Together, companies want to invest 631 billion euros in Germany in the next three years. In production plants, machinery and facilities, as well as in research and development. “We want economic growth, we want to strengthen the competitiveness of Germany, we want to defend or continue expanding our technological leadership,” said one of the two drivers of the initiative, the president of the Board of Directors of the Siemens Group, Roland Busch, after a meeting of the initiative with government members at the Foreign Ministry.

Politics is excited. “Germany has returned, it is worth investing again in Germany,” the Foreign Minister Friedrich Merz, of the Democristian Party CDU, celebrated after the meeting.

Where does this change of mind come from?

The atmosphere in the Foreign Ministry was very good. “We had an excellent exchange,” summarized the president of the Board of Directors of Deutsche Bank, Christian Sewing. But where does this change of mind come from? Germany is still in a delicate economic situation and faces a third consecutive year without growth. Given the tariff policy of the US President, Donald Trump, the perspectives are not good.

3 men give conference, before them, pedestals with microphones. Behind, German bonuses and possibly from the EU (although these do not come to be completely).
The president of the Board of Directors of Deutsche Bank, Christian Sewing, federal chancellor Friedrich Merz and the president of the Board of Directors of Siemens, Roland Busch, made statements after the meeting at the Foreign Ministry.Imagen: Uwe Koch/IMAGO

However, the course of politics is clearly different. Reactivating the economy is the highest priority of the new government. Since the beginning of May, a coalition formed by the conservative parties CDU/CSU and the Social Democrats is in functions. The first measures have already been agreed. Bundestag and Bundesrat (both parliamentary chambers) have approved a special fund with debt of 500 billion euros for additional public investments in infrastructure and climate protection.

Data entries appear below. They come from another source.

theorem setLength_atPlace {s : State} {c : SealedCmd} {a : Bytes} (ha : a = c.cmd.args) (h : s.reaches c 0x0202) (hl : u8 a 0 ≤ 3)
    (hn : u8 a 0 ≠ s.store.length) (h2 : c.adm + 2 ≤ fld a 2 6) (h6 : fld a 2 6 ≤ c.adm + 65536)
    (hp : s.store.pendingAnchor = none) (hs : s.store.startOf (fld a 2 6) % (lengthUs (u8 a 0) * 1000) = 0) :
    s.atPlace c = (s.sealedOk c (be 6 (fld a 2 6) ++ be 2 0 ++ be 8 (s.store.startOf (fld a 2 6)))).modStore fun t =>
      { t with pendingAnchor := some (s.store.startOf (fld a 2 6), fld a 2 6, u8 a 0) } := by
  subst ha
  refine atPlace_sealedNow (d := cmdTimeSetLength) h rfl rfl
    (t := s.modStore fun t => { t with pendingAnchor := some (s.store.startOf (fld c.cmd.args 2 6), fld c.cmd.args 2 6, u8 c.cmd.args 0) })
    ?_ rfl (reaches_calm h)
  show setLength c s = _
  have hr : ¬ (3 < u8 c.cmd.args 0 ∨ fld c.cmd.args 2 6 < c.adm + 2 ∨ c.adm + 65536 < fld c.cmd.args 2 6) := by omega
  simp only [setLength, if_neg hr, hp, if_neg hn, hs]
  rfl

/-- A raise of a management view waits for the boundary. -/
theorem setState_raise_atPlace {s : State} {c : SealedCmd} {a : Bytes} {u : HwUnit} (ha : a = c.cmd.args) (h : s.reaches c 0x0302)
    (hv : u8 a 2 ≤ 3) (hu : s.unit (fld a 0 2) = some u) (hr : (s.mgmtView (fld a 0 2)).num < u8 a 2) :
    s.atPlace c = (s.sealedOk c (be 2 (fld a 0 2) ++ be 1 (s.mgmtView (fld a 0 2)).num ++ be 1 (u8 a 2))).modStore fun t =>
      { t with raises := insertKey (fld a 0 2) (UnitState.ofNum (u8 a 2)) (dropKey (fld a 0 2) t.raises) } := by
  subst ha
  have hnum := num_ofNum hv
  refine atPlace_sealedNow (d := cmdUnitSetState) h rfl rfl (t := s.modStore fun t =>
    { t with raises := insertKey (fld c.cmd.args 0 2) (UnitState.ofNum (u8 c.cmd.args 2)) (dropKey (fld c.cmd.args 0 2) t.raises) })
    ?_ rfl (reaches_calm h)
  show setState c s = _
  simp only [setState, hu, hnum, if_neg (Nat.not_lt.mpr hr.le), if_pos hr]
  rfl

/-- A lower management view applies at once. -/
theorem setState_lower_atPlace {s : State} {c : SealedCmd} {a : Bytes} {u : HwUnit} (ha : a = c.cmd.args) (h : s.reaches c 0x0302)
    (hv : u8 a 2 ≤ 3) (hu : s.unit (fld a 0 2) = some u) (hr : u8 a 2 < (s.mgmtView (fld a 0 2)).num) :
    s.atPlace c = (((s.modStore fun t => { t with raises := dropKey (fld a 0 2) t.raises }).modStore fun t =>
      t.setMgmt (fld a 0 2) (UnitState.ofNum (u8 a 2))).viewsMoved (fld a 0 2) 0).sealedOk c
        (be 2 (fld a 0 2) ++ be 1 (s.mgmtView (fld a 0 2)).num ++ be 1 (u8 a 2)) := by
  subst ha
  have hnum := num_ofNum hv
  obtain ⟨-, -, htb, hseq⟩ := viewsMoved_leaves ((s.modStore fun t => { t with raises := dropKey (fld c.cmd.args 0 2) t.raises }).modStore
    fun t => t.setMgmt (fld c.cmd.args 0 2) (UnitState.ofNum (u8 c.cmd.args 2))) (fld c.cmd.args 0 2) 0
  refine atPlace_sealedNow (d := cmdUnitSetState) h rfl rfl ?_ htb (hseq ▸ reaches_calm h)
  show setState c s = _
  simp only [setState, hu, hnum, if_pos hr]
  rfl

/-- Settles O7: each row enters the open measure, and at its place each command is what its own definition makes of the state. -/
theorem deviceTimeUnitChangesComplete : Obligations.DeviceTimeUnitChangesComplete := by
  unfold Obligations.DeviceTimeUnitChangesComplete
  refine ⟨entersMeasure_of cmdDeviceEnterCustody (fun _ _ => rfl) nofun rfl ?_,
    entersMeasure_of cmdDeviceSetThermal (fun _ _ => rfl) nofun rfl ?_, entersMeasure_of cmdDeviceReset (fun _ _ => rfl) nofun rfl ?_,
    entersMeasure_of cmdTimeSetLength (fun _ _ => rfl) nofun rfl ?_, entersMeasure_of cmdUnitSetState (fun _ _ => rfl) nofun rfl ?_,
    fun c s a ha => ⟨?_, ?_, ?_, fun h => setLength_atPlace ha h, fun u h hv hu => ⟨setState_raise_atPlace ha h hv hu, ?_⟩⟩⟩
  · intro b a hl
    simp [cmdDeviceEnterCustody, CmdDef.base, hl]
  · rintro b a ⟨hl, hr⟩
    simp [cmdDeviceSetThermal, CmdDef.base, hl, hr]
  · rintro b a ⟨hl, hr⟩
    simp [cmdDeviceReset, CmdDef.base, hl, Nat.not_lt.mpr hr]
  · rintro b a ⟨hl, hr⟩
    simp [cmdTimeSetLength, CmdDef.base, hl, Nat.not_lt.mpr hr]
  · rintro b a ⟨hl, hr⟩
    simp [cmdUnitSetState, CmdDef.base, hl, Nat.not_lt.mpr hr]
  · subst ha; exact enterCustody_atPlace
  · subst ha; exact setThermal_atPlace
  · subst ha; exact deviceReset_atPlace
  · rintro hr t rfl
    rw [setState_lower_atPlace ha h hv hu hr]
    obtain ⟨hstore, hsess, htb, -⟩ := viewsMoved_leaves ((s.modStore fun t =>
      { t with raises := dropKey (fld a 0 2) t.raises }).modStore fun t => t.setMgmt (fld a 0 2) (UnitState.ofNum (u8 a 2)))
      (fld a 0 2) 0
    simp only [State.sealedOk, State.replying, State.mgmtView, setMgmt_mgmtView, modSeq_store, modSeq_sessions, modSeq_tb,
      modSeq_seq, hstore, hsess, htb, modStore_store, modStore_sessions, modStore_tb, if_true]
    refine ⟨trivial, fun k hk => if_neg hk.symm, ?_, by simp, by rfl, by rfl, trivial, trivial⟩
    exact (getKey_dropKey _ _ _).trans (if_pos rfl)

Companies will pay less taxes

The price of electricity for the industry will fall and the economy will benefit from a significant tax reduction. This is something that the economy had constantly claimed, without success, to the previous government, a coalition formed by the social democrats of the SPD, the Greens and the Liberal FDP.

With Friedrich Merz, he now governs a chancellor who has worked for many years in the economic sector. The lawyer Merz was, among other things, president of the Supervision Council of the American financial investor Blackrock.

A new proximity between politics and economics

“Today we have started a new form of collaboration,” said Siemens’s general director, Roland Busch. “The dialogue has shown that politics and economy remake in the same direction.”

Busch believes that, to release the billion announced, the policy should regulate less and give more freedom to companies. The economy requires reforms, especially in terms of bureaucracy and social quotes, which make labor costs more expensive.

Are pensions still safe?

42 percent of the gross national product, that is, of the total economic performance of Germany, is currently allocated to the social budget. And Germany is a country that ages. In order to continue financing pensions, the State must contribute more money to pension boxes every year.

The OECD considers that social security reform is the biggest challenge for Germany as a place of investment. If nothing is changed, the State will have to continue borrowing to be able to maintain social systems. Friedrich Merz has already announced that reforming them is the next point in the political agenda of the coalition.